◆ Problem requirements
Among the records that follow, find the line with "exact ⟨s.phase, hG.searches, .refl s⟩" and the line with "(by decide) hq". Set down those lines and all lines between them exactly, without adding anything.

◆ Collected data entries
theorem SkipsGarbage.rest {s : State} {b : Byte} {G : List Byte} (h : SkipsGarbage s (b :: G))
    (r : List Byte) : SkipsGarbage { s with rxq := r, phase := searchPhase b } G := by
  have hG : ¬ [0x55, 0xAA] <:+: b :: G := by
    rcases h with ⟨-, hG⟩ | ⟨-, hG⟩
    · exact hG
    · exact fun h => hG (List.infix_cons h)
  by_cases hb : b = 0x55
  · subst hb
    exact .inr ⟨rfl, hG⟩
  · exact .inl ⟨if_neg hb, fun h => hG (List.infix_cons h)⟩

/-- The search drops the garbage, a byte a turn, and still searches. -/
theorem turnsTo_search {G r : List Byte} : ∀ {s : State}, s.fault = none → SkipsGarbage s G →
    s.rxq = G ++ r → ∃ p, (p = .rxHunt ∨ p = .rxSync1) ∧
      TurnsTo G.length s { s with rxq := r, phase := p } := by
  induction G with
  | nil =>
    rintro s - hG rfl
    exact ⟨s.phase, hG.searches, .refl s⟩
  | cons b G ih =>
    intro s hf hG hq
    obtain ⟨p, hp, hrun⟩ :=
      ih (s := { s with rxq := G ++ r, phase := searchPhase b }) hf (hG.rest _) rfl
    exact ⟨p, hp, .step (hG.turn hf hq) hrun⟩

/-- A 0x55 brings the search to RX_SYNC1, whichever of its phases it is in. -/
theorem engineTurn_firstSyncByte {a : SinkAnswer} {s : State} {r : List Byte} (hf : s.fault = none)
    (hp : s.phase = .rxHunt ∨ s.phase = .rxSync1) (hq : s.rxq = 0x55 :: r) :
    engineTurn a s = { s with rxq := r, phase := .rxSync1 } := by
  rcases hp with hp | hp
  · exact engineTurn_huntByte hf hp hq
  · exact engineTurn_notMarker hf hp (by decide) hq

/-- Garbage without the marker, then the marker: both are taken and the sum starts. -/
theorem turnsTo_marker {s : State} {G r : List Byte} (hf : s.fault = none)
    (hp : s.phase = .rxHunt) (hG : ¬ [0x55, 0xAA] <:+: G) (hq : s.rxq = G ++ 0x55 :: 0xAA :: r) :
    TurnsTo (G.length + 2) s { s with rxq := r, acc := seed s.params, phase := .rxVer } := by
  obtain ⟨p, hsearch, hrun⟩ := turnsTo_search hf (.inl ⟨hp, hG⟩) hq
  exact hrun.trans (.step (fun _ => engineTurn_firstSyncByte hf hsearch rfl)
    (.one fun _ => engineTurn_marker hf rfl rfl))

/-! ### The header (R93-R95) -/

theorem turnsTo_header {s : State} {ver cmd hi : Byte} {r : List Byte} (hf : s.fault = none)
    (hp : s.phase = .rxVer) (hq : s.rxq = ver :: cmd :: hi :: r) :
    TurnsTo 3 s { s with rxq := r, rxVer := some ver, rxCmd := some cmd, rxLenHi := some hi,
                         acc := s.acc + ver + cmd + hi, phase := .rxLenL } :=
  .step (fun _ => engineTurn_version hf hp hq) <|
    .step (fun _ => engineTurn_command hf rfl rfl) <|
      .one fun _ => engineTurn_lenHi hf rfl rfl

/-- From the search to RX_LENL. -/
theorem turnsTo_lenL {s : State} {ver cmd hi : Byte} {G r : List Byte} (hf : s.fault = none)
    (hp : s.phase = .rxHunt) (hG : ¬ [0x55, 0xAA] <:+: G)
    (hq : s.rxq = G ++ 0x55 :: 0xAA :: ver :: cmd :: hi :: r) :
    TurnsTo (G.length + 2 + 3) s
      { s with rxq := r, rxVer := some ver, rxCmd := some cmd, rxLenHi := some hi,
               acc := seed s.params + ver + cmd + hi, phase := .rxLenL } :=
  (turnsTo_marker hf hp hG hq).trans (turnsTo_header hf rfl rfl)

/-! ### Runs of bytes written -/

/-- `m` with the bytes `P` written from address `a` up. -/
def Memory.writeRun (m : Memory) (a : Nat) : List Byte → Memory
  | [] => m
  | b :: P => Memory.writeRun (Memory.write m a b) (a + 1) P

theorem Memory.read_writeRun_other {x : Nat} {P : List Byte} : ∀ {m : Memory} {a : Nat},
    x < a ∨ a + P.length ≤ x → Memory.read (Memory.writeRun m a P) x = Memory.read m x := by
  induction P with
  | nil => intro m a _; rfl
  | cons b P ih =>
    intro m a h
    rw [List.length_cons] at h
    rw [Memory.writeRun, ih (by omega), Memory.read_write_other b (by omega)]

theorem Memory.readRun_writeRun (m : Memory) (a : Nat) (P : List Byte) :
    Memory.readRun (Memory.writeRun m a P) a P.length = .ok P := by
  induction P generalizing m a with
  | nil => rfl
  | cons b P ih =>
    have hb : Memory.read (Memory.writeRun (Memory.write m a b) (a + 1) P) a = some b := by
      rw [Memory.read_writeRun_other (.inl (Nat.lt_succ_self a)), Memory.read_write_same]
    simp only [Memory.writeRun, List.length_cons, Memory.readRun, hb, ih]

/-! ### The payload (R96, R97) -/

/-- RX_PAY with `idx + |P| = len` stores the payload's bytes `P` and sums them; `idx` is of no later use. -/
theorem turnsTo_payload {P r : List Byte} : ∀ {s : State}, s.fault = none → s.phase = .rxPay →
    P ≠ [] → s.idx.toNat + P.length = s.len.toNat → s.len.toNat ≤ 1024 → s.rxq = P ++ r →
    ∃ i, TurnsTo P.length s
      { s with rxq := r, mem := Memory.writeRun s.mem (0x400 + s.idx.toNat) P,
               acc := s.acc + sum8 P, idx := i, phase := .rxCsum } := by
  induction P with
  | nil => intro s _ _ h; exact absurd rfl h
  | cons b P ih =>
    intro s hf hp _ hlen hle hq
    rw [List.length_cons] at hlen
    cases P with
    | nil =>
      refine ⟨s.idx, .one fun a => ?_⟩
      rw [engineTurn_payloadEnd hf hp (by omega) hq hlen]
      simp [Memory.writeRun]
    | cons c Q =>
      rw [List.length_cons] at hlen
      have hidx : (s.idx + 1).toNat = s.idx.toNat + 1 := by bv_omega
      have hturn (a : SinkAnswer) :=
        engineTurn_payload (a := a) hf hp (by omega) hq (by omega)
      obtain ⟨i, hrun⟩ := ih
        (s := { s with rxq := c :: Q ++ r, mem := Memory.write s.mem (0x400 + s.idx.toNat) b,
                       acc := s.acc + b, idx := s.idx + 1 })
        hf hp nofun (by simp only [hidx, List.length_cons]; omega) hle rfl
      refine ⟨i, .step hturn ?_⟩
      rw [sum8_cons b, ← BitVec.add_assoc, Memory.writeRun, Nat.add_assoc, ← hidx]
      exact hrun

/-- From RX_LENL a length of at most 1024 brings the payload, none for length 0, to RX_BUF. -/
theorem turnsTo_lengthAndPayload {s : State} {hi lo : Byte} {P r : List Byte}
    (hf : s.fault = none) (hp : s.phase = .rxLenL) (hhi : s.rxLenHi = some hi)
    (hlen : (u16 hi lo).toNat = P.length) (hle : P.length ≤ 1024) (hq : s.rxq = lo :: (P ++ r)) :
    ∃ i, TurnsTo (P.length + 1) s
      { s with rxq := r, rxLenLo := some lo, len := u16 hi lo,
               mem := Memory.writeRun s.mem 0x400 P, acc := s.acc + lo + sum8 P, idx := i,
               phase := .rxCsum } := by
  have hturn (a : SinkAnswer) := engineTurn_lenLo (a := a) hf hp hhi hq
  by_cases hP : P = []
  · subst hP
    rw [rxLenCheck_zero hlen] at hturn
    refine ⟨s.idx, .one fun a => ?_⟩
    rw [hturn]
    simp [Memory.writeRun]
  · let t : State := { s with rxq := P ++ r, rxLenLo := some lo, acc := s.acc + lo, len := u16 hi lo,
                              idx := 0, phase := .rxPay }
    have hpos : 0 < t.len.toNat := hlen ▸ List.length_pos_iff.2 hP
    have hle' : t.len.toNat ≤ 1024 := hlen ▸ hle
    have hidx : t.idx.toNat + P.length = t.len.toNat := hlen ▸ Nat.zero_add P.length
    obtain ⟨i, hrun⟩ := turnsTo_payload (s := t) hf rfl hP hidx hle' rfl
    exact ⟨i, .step (fun a => (hturn a).trans (rxLenCheck_payload hpos hle')) hrun⟩

/-! ### A frame up to its checksum byte -/

/-- `s` in RX_CSUM with frame `f` received, `r` still waiting and the counter at `i`. -/
def State.received (f : Frame) (i : FrameIndex) (r : List Byte) (s : State) : State :=
  { s with
    rxVer := some f.version
    rxCmd := some f.command
    rxLenHi := some (hiByte (BitVec.ofNat 16 f.payload.length))
    rxLenLo := some (loByte (BitVec.ofNat 16 f.payload.length))
    mem := Memory.writeRun s.mem 0x400 f.payload
    acc := frameChecksum s.params f
    len := BitVec.ofNat 16 f.payload.length
    idx := i
    rxq := r
    phase := .rxCsum }

/-- Garbage without the marker, then a frame's bytes: all but the checksum byte `k`, right or wrong, are
taken, stored and summed. -/
theorem turnsTo_received {s : State} {G T : List Byte} {f : Frame} {k : Byte}
    (hf : s.fault = none) (hp : s.phase = .rxHunt) (hwf : f.wf = true)
    (hG : ¬ [0x55, 0xAA] <:+: G) (hq : s.rxq = G ++ wireBytes f k ++ T) :
    ∃ i, TurnsTo (G.length + 6 + f.payload.length) s (s.received f i (k :: T)) := by
  let L : U16 := BitVec.ofNat 16 f.payload.length
  have hL : (u16 (hiByte L) (loByte L)).toNat = f.payload.length := by
    rw [u16_hiByte_loByte, frameLength_toNat hwf]
  have hq' : s.rxq = G ++ 0x55 :: 0xAA :: f.version :: f.command :: hiByte L :: loByte L ::
      (f.payload ++ k :: T) := by
    rw [hq]
    simp [wireBytes, L]
  let t : State :=
    { s with rxq := loByte L :: (f.payload ++ k :: T), rxVer := some f.version,
             rxCmd := some f.command, rxLenHi := some (hiByte L),
             acc := seed s.params + f.version + f.command + hiByte L, phase := .rxLenL }
  have hheader : TurnsTo (G.length + 2 + 3) s t := turnsTo_lenL hf hp hG hq'
  obtain ⟨i, hpay⟩ := turnsTo_lengthAndPayload (s := t) hf rfl rfl hL (frame_wf_iff.1 hwf) rfl
  rw [u16_hiByte_loByte] at hpay
  refine ⟨i, ?_⟩
  rw [show G.length + 6 + f.payload.length = G.length + 2 + 3 + (f.payload.length + 1) by omega]
  exact hheader.trans hpay

/-- The registers and RX_BUF hold the frame once its checksum byte is taken. -/
theorem received_rxHolds {f : Frame} (hwf : f.wf = true) (i : FrameIndex) (k : Byte)
    (r : List Byte) (s : State) :
    RxHolds { s.received f i r with rxCsum := some k } f k :=
  ⟨hwf, rfl, rfl, rfl, rfl, Memory.readRun_writeRun _ _ _, rfl⟩

/-! ### The terminal outcome (R100, R101) -/

/-- The turns that a terminal outcome takes after it, with `T` in RXQ. -/
def drainTurns (p : RemainderPolicy) (T : List Byte) : Nat :=
  match p with
  | .discard => T.length + 1
  | .retain => 0

/-- What a terminal outcome leaves of `T` in RXQ. -/
def undrained (p : RemainderPolicy) (T : List Byte) : List Byte :=
  match p with
  | .discard => []
  | .retain => T

theorem turnsTo_drain {T : List Byte} : ∀ {s : State}, s.fault = none → s.phase = .rxDrain →
    s.rxq = T → TurnsTo (T.length + 1) s
      (complete s.pend.code s.pend.valid s.pend.csumMatch { s with rxq := [] }) := by
  induction T with
  | nil =>
    intro s hf hp hq
    have hs : { s with rxq := [] } = s := by rw [← hq]
    rw [hs]
    exact .one fun _ => engineTurn_drainEnd hf hp hq
  | cons b T ih =>
    intro s hf hp hq
    exact .step (fun _ => engineTurn_drain hf hp hq) (ih (s := { s with rxq := T }) hf hp rfl)

/-- A terminal outcome publishes its result, at once or after the drain. -/
theorem turnsTo_terminal (c : Result) (v m : Bool) {s : State} (hf : s.fault = none) :
    ∃ pd, TurnsTo (drainTurns s.params.remainderPolicy s.rxq) (terminal c v m s)
      (complete c v m
        { s with rxq := undrained s.params.remainderPolicy s.rxq, pend := pd }) := by
  cases hpol : s.params.remainderPolicy with
  | retain =>
    rw [terminal_retain hpol]
    exact ⟨s.pend, .refl _⟩
  | discard =>
    rw [terminal_discard hpol]
    exact ⟨⟨c, v, m⟩, turnsTo_drain hf rfl rfl⟩

/-! ### A valid frame after garbage (R104) -/

/-- Where a DECODE ends that received valid frame `f` with `T` behind it. -/
def State.decoded (f : Frame) (T : List Byte) (i : FrameIndex) (pd : Pending) (s : State) : State :=
  complete .ok true true
    { s.received f i (undrained s.params.remainderPolicy T) with
      rxCsum := some (frameChecksum s.params f)
      calcCsum := some (frameChecksum s.params f)
      pend := pd }

/-- DECODE skips the garbage, receives the frame and ends OK, in R153's count of turns. -/
theorem turnsTo_decoded {s : State} {G T : List Byte} {f : Frame} (hf : s.fault = none)
    (hwf : f.wf = true) (hG : ¬ [0x55, 0xAA] <:+: G) (hq : s.rxq = G ++ frameBytes s.params f ++ T) :
    ∃ i pd, TurnsTo (G.length + 7 + f.payload.length + drainTurns s.params.remainderPolicy T)
      (accept .decode s) ((accept .decode s).decoded f T i pd) := by
  let t := accept .decode s
  let k := frameChecksum s.params f
  obtain ⟨i, hrun⟩ := turnsTo_received (s := t) (k := k) hf rfl hwf hG hq
  have hcsum (a : SinkAnswer) : engineTurn a (t.received f i (k :: T)) =
      terminal .ok true true
        { t.received f i T with rxCsum := some k, calcCsum := some k } :=
    engineTurn_csumOk hf rfl rfl rfl
  obtain ⟨pd, hend⟩ := turnsTo_terminal .ok true true
    (s := { t.received f i T with rxCsum := some k, calcCsum := some k }) hf
  refine ⟨i, pd, ?_⟩
  rw [show G.length + 7 + f.payload.length + drainTurns s.params.remainderPolicy T =
    G.length + 6 + f.payload.length + (drainTurns s.params.remainderPolicy T + 1) by omega]
  exact hrun.trans (.step hcsum hend)

theorem decoded_rxHolds {f : Frame} (hwf : f.wf = true) (T : List Byte) (i : FrameIndex)
    (pd : Pending) (s : State) : RxHolds (s.decoded f T i pd) f (frameChecksum s.params f) :=
  received_rxHolds hwf i _ (undrained s.params.remainderPolicy T) s

/-- DECODE writes RX_BUF below the frame's length alone, and no operand. -/
theorem decoded_read_other {f : Frame} {x : Nat} (h : 0x400 + f.payload.length ≤ x) (T : List Byte)
    (i : FrameIndex) (pd : Pending) (s : State) :
    Memory.read (s.decoded f T i pd).mem x = Memory.read s.mem x :=
  Memory.read_writeRun_other (.inr h)

theorem decoded_sameOperands {f : Frame} (hwf : f.wf = true) (T : List Byte) (i : FrameIndex)
    (pd : Pending) (s : State) : SameOperands s (s.decoded f T i pd) := by
  refine ⟨rfl, rfl, rfl, rfl, rfl, fun j => decoded_read_other ?_ T i pd s⟩
  have := frame_wf_iff.1 hwf
  obtain ⟨lo, -⟩ := txBufAddr_range j
  omega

◆ Solved problem
    exact ⟨s.phase, hG.searches, .refl s⟩
  | cons b G ih =>
    intro s hf hG hq
    obtain ⟨p, hp, hrun⟩ :=
      ih (s := { s with rxq := G ++ r, phase := searchPhase b }) hf (hG.rest _) rfl
    exact ⟨p, hp, .step (hG.turn hf hq) hrun⟩

/-- A 0x55 brings the search to RX_SYNC1, whichever of its phases it is in. -/
theorem engineTurn_firstSyncByte {a : SinkAnswer} {s : State} {r : List Byte} (hf : s.fault = none)
    (hp : s.phase = .rxHunt ∨ s.phase = .rxSync1) (hq : s.rxq = 0x55 :: r) :
    engineTurn a s = { s with rxq := r, phase := .rxSync1 } := by
  rcases hp with hp | hp
  · exact engineTurn_huntByte hf hp hq
  · exact engineTurn_notMarker hf hp (by decide) hq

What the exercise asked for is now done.